Interrogé par l’AFP, Manuel Bompard, coordinateur national de LFI, a assuré qu’« il n’y a strictement aucune attaque ou mise en cause personnelle dans cette campagne ». Selon lui, « Il s’agit seulement de sensibiliser les Français à l’inscription sur les listes électorales. Madame Ernotte ferait mieux d’utiliser les moyens du service public pour faire une campagne d’information à ce sujet plutôt que de s’en prendre à la France insoumise », a-t-il contre-attaqué, alors que cette campagne a provoqué de nombreuses réactions indignées dans le monde politique.

« Ces messages de la France insoumise contre des journalistes sont insupportables. Monsieur Mélenchon et ses amis détestent la liberté.

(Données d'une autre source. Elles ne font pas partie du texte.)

-- ==== Sys2Proof/Machine/ModelImage.lean ====
section
/-! DEFINITION. Slice images of models: header, tensor directory, regions and slicing conditions
(R205, R209, R242, R247-R250, R681, R682). -/

namespace Sys2Proof.Machine

open Sys2Proof

/-- The slice image header (R247). -/
structure ImageHdr where
  layers : Nat
  hidden : Nat
  qHeads : Nat
  kvHeads : Nat
  headDim : Nat
  ffnDim : Nat
  vocab : Nat
  kvFormat : Nat
  group : Nat
  slice : Nat
  ffnKind : Nat
  handle : Nat
  attnOff : Nat
  ropeOff : Nat
  dirOff : Nat
  members : List Nat
  deriving DecidableEq, Repr

/-- Decode the 256 bytes of R247. -/
def imageHdrOf (b : Bytes) : ImageHdr :=
  { layers := fieldAt b 6 2, hidden := fieldAt b 8 4, qHeads := fieldAt b 12 2,
    kvHeads := fieldAt b 14 2, headDim := fieldAt b 16 2, ffnDim := fieldAt b 18 4,
    vocab := fieldAt b 22 4, kvFormat := byteAt b 26, group := byteAt b 27, slice := byteAt b 28,
    ffnKind := byteAt b 29, handle := fieldAt b 32 8, attnOff := fieldAt b 40 8,
    ropeOff := fieldAt b 48 8, dirOff := fieldAt b 56 8,
    members := ((List.range 32).map fun k => fieldAt b (64 + 2 * k) 2).take (byteAt b 27) }

/-- Reserved bytes of the header are 0, and entries at or beyond g are 0 (R247). -/
def imageReservedOk (b : Bytes) : Bool :=
  decide (fieldAt b 30 2 = 0) && allZero ((b.drop 128).take 128)
  && (List.range 32).all fun k =>
    if byteAt b 27 ≤ k then decide (fieldAt b (64 + 2 * k) 2 = 0)
    else decide (fieldAt b (64 + 2 * k) 2 < 1024)

/-- Field ranges of R247. -/
def imageRangesOk (h : ImageHdr) : Bool :=
  decide (1 ≤ h.layers ∧ h.layers ≤ 1024 ∧ 1 ≤ h.hidden ∧ h.hidden ≤ 65536 ∧ h.hidden % 32 = 0)
  && decide (1 ≤ h.qHeads ∧ 1 ≤ h.kvHeads)
  && decide (h.headDim % 32 = 0 ∧ 32 ≤ h.headDim ∧ h.headDim ≤ 256)
  && decide (1 ≤ h.ffnDim ∧ 1 ≤ h.vocab ∧ h.vocab ≤ 1048576)
  && decide (h.kvFormat ≤ 1 ∧ h.ffnKind ≤ 1)
  && decide (1 ≤ h.group ∧ h.group ≤ 32 ∧ h.slice < h.group)

/-- The shapes of R242: the contraction lengths of the output and down projections. -/
def imageShapesOk (h : ImageHdr) : Bool :=
  decide (h.hidden ≤ 1048576 ∧ h.qHeads * h.headDim ≤ 1048576 ∧ h.ffnDim ≤ 1048576)

/-- The slicing conditions of R250. -/
def imageSlicingOk (h : ImageHdr) : Bool :=
  decide (h.qHeads % h.group = 0)
  && (decide (h.kvHeads % h.group = 0) || decide (h.group % h.kvHeads = 0))
  && decide (h.ffnDim % (32 * h.group) = 0 ∧ h.vocab % h.group = 0 ∧ h.hidden % h.group = 0)

/-- KV heads that slice i holds (R250): first and count. -/
def sliceKv (h : ImageHdr) : Nat × Nat :=
  if h.group ≤ h.kvHeads then (h.slice * h.kvHeads / h.group, h.kvHeads / h.group)
  else (h.slice * h.kvHeads / h.group, 1)

/-- Query heads of slice i: first and count (R250). -/
def sliceQ (h : ImageHdr) : Nat × Nat := (h.slice * h.qHeads / h.group, h.qHeads / h.group)

/-- The KV head of query head `q` (R250). -/
def kvOfQ (h : ImageHdr) (q : Nat) : Nat := q * h.kvHeads / h.qHeads

/-- One tensor directory entry (R681). -/
structure TensorEnt where
  kind : Nat
  layer : Nat
  format : Nat
  reserved : Nat
  rows : Nat
  cols : Nat
  off : Nat
  scaleOff : Nat
  deriving DecidableEq, Repr

/-- Decode one 32-byte entry (R681). -/
def tensorEntOf (b : Bytes) : TensorEnt :=
  { kind := fieldAt b 0 2, layer := fieldAt b 2 2, format := byteAt b 4, reserved := fieldAt b 5 3,
    rows := fieldAt b 8 4, cols := fieldAt b 12 4, off := fieldAt b 16 8, scaleOff := fieldAt b 24 8 }

/-- ROWS and COLS of a kind for a slice (R681). -/
def tensorShape (h : ImageHdr) (kind : Nat) : Option (Nat × Nat) :=
  let k := (sliceKv h).2
  match kind with
  | 0 => some (h.vocab, h.hidden)
  | 1 => some (1, h.hidden)
  | 2 => some (1, h.hidden)
  | 3 => some (1, h.hidden)
  | 4 => some (h.qHeads / h.group * h.headDim, h.hidden)
  | 5 => some (k * h.headDim, h.hidden)
  | 6 => some (k * h.headDim, h.hidden)
  | 7 => some (h.hidden, h.qHeads / h.group * h.headDim)
  | 8 => some (h.ffnDim / h.group, h.hidden)
  | 9 => some (h.ffnDim / h.group, h.hidden)
  | 10 => some (h.hidden, h.ffnDim / h.group)
  | 11 => some (h.vocab / h.group, h.hidden)
  | _ => none

/-- The tensors a slice holds, one entry each: kind and layer (R681). -/
def tensorList (h : ImageHdr) : List (Nat × Nat) :=
  [(0, 0xFFFF), (1, 0xFFFF), (11, 0xFFFF)] ++ (List.range h.layers).flatMap fun l =>
    ([2, 3, 4, 5, 6, 7, 9, 10] ++ (if h.ffnKind = 0 then [8] else [])).map fun k => (k, l)

/-- Bytes of a tensor's elements. -/
def tensorBytes (f : Fmt) (rows cols : Nat) : Nat := rows * (cols * fmtBits f / 8)

/-- One entry is well formed (R235, R681). -/
def tensorOk (h : ImageHdr) (e : TensorEnt) : Bool :=
  decide (e.reserved = 0)
  && (match fmtOfCode e.format, tensorShape h e.kind with
      | some f, some (r, c) =>
        decide (e.rows = r ∧ e.cols = c)
        && (match f with
            | .bf16 => decide (e.scaleOff = 0)
            | .fp32 => decide (e.scaleOff = 0)
            | _ => decide (c % 32 = 0))
      | _, _ => false)

/-- The directory of an image: its entries (R681). -/
def tensorDir (h : ImageHdr) (img : Bytes) : List TensorEnt :=
  (chunks (fieldAt img h.dirOff 4) 32 (img.drop (h.dirOff + 16))).map tensorEntOf

/-- The directory meets R681. -/
def tensorDirOk (h : ImageHdr) (img : Bytes) : Bool :=
  let es := tensorDir h img
  let want := tensorList h
  allZero ((img.drop (h.dirOff + 4)).take 12)
  && decide (fieldAt img h.dirOff 4 = want.length ∧ es.length = want.length)
  && es.all (tensorOk h)
  && want.all fun w => (es.filter fun e => (e.kind, e.layer) == w).length == 1

/-- The layer attention records of an image (R205). -/
def attnRecs (h : ImageHdr) (img : Bytes) : List AttnRec :=
  (chunks h.layers 32 (img.drop h.attnOff)).map attnRecOf

/-- The ROPE_DIMS of the rotating layers agree (R209), and R205 holds for every record. -/
def attnRecsOk (h : ImageHdr) (rs : List AttnRec) : Bool :=
  let dims := (rs.filter fun r => decide (r.ropeMode ≠ 0)).map fun r => r.ropeDims
  decide (rs.length = h.layers) && rs.all (fun r => attnRecOk r h.headDim)
  && dims.all fun d => decide (d = dims.headD 0)

/-- The rotary table's bytes (R209): 2 arrays of 4,096 rows of ROPE_DIMS/2 entries of 8 bytes; 0 if no
layer rotates. -/
def ropeBytes (rs : List AttnRec) : Nat :=
  let dims := (rs.filter fun r => decide (r.ropeMode ≠ 0)).map fun r => r.ropeDims
  2 * 4096 * (dims.headD 0 / 2) * 8

/-- The regions of an image: offset and length (R682). -/
def imageRegions (h : ImageHdr) (rs : List AttnRec) (es : List TensorEnt) : List (Nat × Nat) :=
  [(h.attnOff, 32 * h.layers), (h.dirOff, 16 + 32 * es.length)]
  ++ (if ropeBytes rs = 0 then [] else [(h.ropeOff, ropeBytes rs)])
  ++ es.flatMap fun e =>
    match fmtOfCode e.format with
    | some f =>
      [(e.off, tensorBytes f e.rows e.cols)] ++
        (match f with
         | .bf16 => []
         | .fp32 => []
         | _ => [(e.scaleOff, e.rows * (e.cols / 32))])
    | none => []

/-- Two ranges do not overlap. -/
def disjoint (a b : Nat × Nat) : Bool :=
  decide (a.1 + a.2 ≤ b.1) || decide (b.1 + b.2 ≤ a.1) || decide (a.2 = 0) || decide (b.2 = 0)

/-- No two ranges of a list overlap. -/
def allDisjoint (l : List (Nat × Nat)) : Bool :=
  match l with
  | [] => true
  | x :: r => r.all (disjoint x) && allDisjoint r

/-- R682 for an image of `len` bytes. -/
def imageRegionsOk (h : ImageHdr) (rs : List AttnRec) (es : List TensorEnt) (len : Nat) : Bool :=
  let regs := imageRegions h rs es
  regs.all (fun r => decide (256 ≤ r.1 ∧ r.1 + r.2 ≤ len)) && allDisjoint regs
  && (decide (ropeBytes rs ≠ 0) || decide (h.ropeOff = 0))

/-- The checks of R249 that the image alone decides, for the module numbered `self`: the header when it
passes. -/
def imageCheck (self : Nat) (img : Bytes) : Option ImageHdr :=
  let h := imageHdrOf img
  if fieldAt img 0 4 = 0x5A534D49 ∧ fieldAt img 4 2 = 1 ∧ imageReservedOk img ∧ imageRangesOk h
      ∧ attnRecsOk h (attnRecs h img) ∧ imageShapesOk h ∧ imageSlicingOk h ∧ tensorDirOk h img
      ∧ imageRegionsOk h (attnRecs h img) (tensorDir h img) img.length
      ∧ h.members.getD h.slice 1024 = self
  then some h else none

/-- Plane stride of a page of capacity `t` (R168): the plane size rounded up to 64 bytes. -/
def planeStride (t h d fmt : Nat) : Nat :=
  let e2 := if fmt = 0 then 2 else 1
  roundUp 64 (t * h * (d * e2 + d / 16))

/-- Bytes of a page of class `c` (R169). -/
def pageBytes (layers heads d fmt c : Nat) : Nat :=
  64 + 4 * 2 ^ c + layers * planeStride (2 ^ c) heads d fmt

/-- Bytes a page is allocated (R169): a short page exactly, a long page in whole 4 KiB. -/
def pageAlloc (layers heads d fmt c : Nat) : Nat :=
  if c = 4 then pageBytes layers heads d fmt c else roundUp 4096 (pageBytes layers heads d fmt c)

end Sys2Proof.Machine
end

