-- ==== Sys2Proof/Machine/FabMem.lean ====
section
/-! DEFINITION. Routing tables, peers, the loss of a peer, and copies of pool objects (spec/12: R397-R401, R410-R415, R419-R425). -/

namespace Sys2Proof.Machine

open Sys2Proof

/-- Fabric status codes (R427). -/
def stFabricOff : Nat := 0x0400
def stRouteInvalid : Nat := 0x0401
def stRouteStale : Nat := 0x0402
def stPeerUnknown : Nat := 0x0403
def stPeerLost : Nat := 0x0404
def stAddrInvalid : Nat := 0x0405
def stDenied : Nat := 0x0406
def stExportRange : Nat := 0x0408
def stMalformed : Nat := 0x0409
def stPeerFenced : Nat := 0x040A
def stReadError : Nat := 0x040B

/-- The code of a command whose transaction completes with a status (R403, R427). -/
def fabCode (status : Nat) : Nat :=
  match status with
  | 0 => stSuccess
  | 1 => stAddrInvalid
  | 2 => stDenied
  | 3 => stExportFull
  | 4 => stPeerFenced
  | 5 => stReadError
  | _ => stMalformed

/-! ### The routing table (R398, R399) -/

/-- Bytes of a routing table. -/
def routeBytes : Nat := 16576

/-- Module entry `m` of a table. -/
def routeEntOf (b : Bytes) (m : Nat) : RouteEnt :=
  let at_ := 64 + 16 * m
  let fl := byteAt b (at_ + 4)
  { module_ := m
    routeA := fieldAt b at_ 2
    routeB := fieldAt b (at_ + 2) 2
    present := bitAt fl 0
    self := bitAt fl 1
    spare := bitAt fl 2
    flashCopy := bitAt fl 3
    hopsA := byteAt b (at_ + 5)
    hopsB := byteAt b (at_ + 6)
    fdom := byteAt b (at_ + 7) }

/-- A reserved field of module entry `m` is not zero. -/
def routeEntResv (b : Bytes) (m : Nat) : Bool :=
  decide (16 ≤ byteAt b (64 + 16 * m + 4)) || fieldAt b (64 + 16 * m + 8) 8 != 0

/-- The module entries of a table that are not all zero. -/
def routeEntries (b : Bytes) : List RouteEnt :=
  ((List.range 1024).filter fun m => fieldAt b (64 + 16 * m) 16 != 0).map (routeEntOf b)

/-- Pool list entry `i` as stored. -/
def poolEntry (b : Bytes) (i : Nat) : Nat := fieldAt b (16448 + 2 * i) 2

/-- A table as its bytes give it. -/
def routeTableOf (b : Bytes) : RouteTable :=
  ⟨fieldAt b 8 8, routeEntries b, (List.range (fieldAt b 16 2)).map fun i => poolEntry b i % 1024⟩

/-- PRESENT entries of a table. -/
def presentIn (t : RouteTable) : List RouteEnt := t.entries.filter (·.present)

/-- Two lists of pool owners name no module twice. -/
def noRepeat (l : List Nat) : Bool := decide (l.eraseDups.length = l.length)

/-- A table breaks R399. -/
def routeBad (d : Dev) (b : Bytes) : Bool :=
  let t := routeTableOf b
  let selfs := t.entries.filter (·.self)
  let mine := ((selfs.head?).map (·.module_)).getD 0
  let peers := (presentIn t).filter fun e => !e.self
  fieldAt b 0 4 != 0x4E525854 || fieldAt b 4 2 != 1 || fieldAt b 6 2 != 0 || !allZero ((b.drop 18).take 46)
  || decide (64 < fieldAt b 16 2)
  || (List.range 1024).any (routeEntResv b) || (List.range 64).any (fun i => decide (1024 ≤ poolEntry b i))
  || selfs.length != 1 || !(selfs.all (·.present)) || (routed d && mine != d.self)
  || peers.any (fun e => e.routeA == 0)
  || t.pool.any (fun m => m == mine || !(peers.any fun e => e.module_ == m && !e.spare)) || !noRepeat t.pool
  || (decide (257 ≤ (presentIn t).length) && peers.any fun e => e.routeB == 0 || Nat.land e.routeA e.routeB != 0)

/-- ROUTE_LOAD: LEN_A is the length of a table. -/
def routeLoadChecks (_ : Dev) (m : Cmd) : List (Bool × Nat) := [(m.c.lenA != routeBytes, stInvalidField)]

/-- ROUTE_LOAD (R399): the table waits for the start of the tick whose plan it enters. -/
def routeLoadApply (m : Cmd) (d : Dev) : Dev :=
  let b := padTo routeBytes m.c.dataA
  let t := routeTableOf b
  guarded m [(routeBad d b, stRouteInvalid), (routed d && decide (t.gen ≤ d.get Reg.FAB_ROUTE_GEN), stRouteStale)] (fun e =>
    complete m stSuccess t.gen 0 [] (setFab { e.fab with nextTable := some (t, (e.get Reg.TICK_NOW + 1) % two64) } e)) d

/-- EXPORT_SET: the window is at most 256 GiB. -/
def exportSetChecks (_ : Dev) (m : Cmd) : List (Bool × Nat) := [(decide (256 < argAt m.c 48 2), stInvalidField)]

/-- EXPORT_SET (R397). -/
def exportSetApply (m : Cmd) (d : Dev) : Dev :=
  let old := d.get Reg.FAB_EXPORT_GIB
  let new_ := argAt m.c 48 2
  let more := (new_ - old) * 2 ^ 30
  guarded m
    [(!poolRoom d 8 more, stExportFull),
     (d.fab.extents.any (fun x => !x.flash && decide (new_ * 2 ^ 30 < x.base + x.len)), stExportRange)] (fun e =>
    complete m stSuccess 0 0 [] ((poolTake 8 more (poolGive 8 ((old - new_) * 2 ^ 30) e)).set Reg.FAB_EXPORT_GIB new_)) d

/-! ### Copies (R410-R415) -/

/-- The object's view with its copies in other modules: those in T2, or the extents of a region page and a flash copy, whose
copy 0 this module holds itself. -/
def remoteCopies (d : Dev) (v : ObjView) : List Nat :=
  if v.tier = 2 then copyLocs d v.loc v.copies v.copyIndex
  else if v.backTier = 2 then copyLocs d v.backLoc v.copies v.copyIndex
  else (copyLocs d v.loc v.copies v.copyIndex).drop 1

/-- Copy 0 of the object lies in another module. -/
def copy0Away (v : ObjView) : Bool := v.tier == 2 || v.backTier == 2

/-- Record the copies of an object in order, copy 0 first, in LOC and a copy table entry (R412). -/
def putCopies (o : ObjRef) (got : List (Nat × Nat)) (d : Dev) : Dev :=
  match objView d o with
  | none => d
  | some v =>
    let d1 := if v.copies ≤ 1 then d else setFab { d.fab with copytab := d.fab.copytab.filter fun c => c.idx != v.copyIndex } d
    let (loc, n, idx, d2) := recordCopies got d1
    setObj o { v with
      loc := if v.tier = 2 then loc else v.loc
      backLoc := if v.tier ≠ 2 ∧ v.backTier = 2 then loc else v.backLoc
      copies := n
      copyIndex := idx } d2

/-- The copies of an object, copy 0 first, as owner and address. -/
def copyList (d : Dev) (v : ObjView) : List (Nat × Nat) :=
  (if copy0Away v then [] else [(d.self, v.loc)]) ++ (remoteCopies d v).map fun a => (addrModule a, a)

Ils sont un danger pour la France ! », a tweeté Éric Ciotti, président de LR, en citant les affiches présentant Nathalie Saint-Cricq et Pascal Praud, présentateur vedette de la chaîne CNews. Éric Ciotti a lui-même été ciblé ensuite par LFI pour qu’il n’y ait « pas de jaloux », selon un tweet du mouvement : « Éric Ciotti vote. Et vous ? ».

« Les riches », « les racistes » et encore « les golfeurs » ont également été épinglés, pour cette campagne d’incitation à s’inscrire sur les listes électorales. « Lorsqu’un parti politique cible et incite au harcèlement d’une journaliste, c’est la liberté de la presse et son rôle de garant du jeu démocratique qui sont attaqués », a déploré de son côté l’humoriste Sophia Aram.

De son côté, la Société des journalistes de la rédaction nationale de France Télévisions a apporté son soutien l’éditorialiste politique du service public. « Sous couvert d’une question anodine en apparence (...) il s’agit d’une attaque personnelle et d’une utilisation inacceptable de son image », peut-on lire dans le communiqué de la SDJ.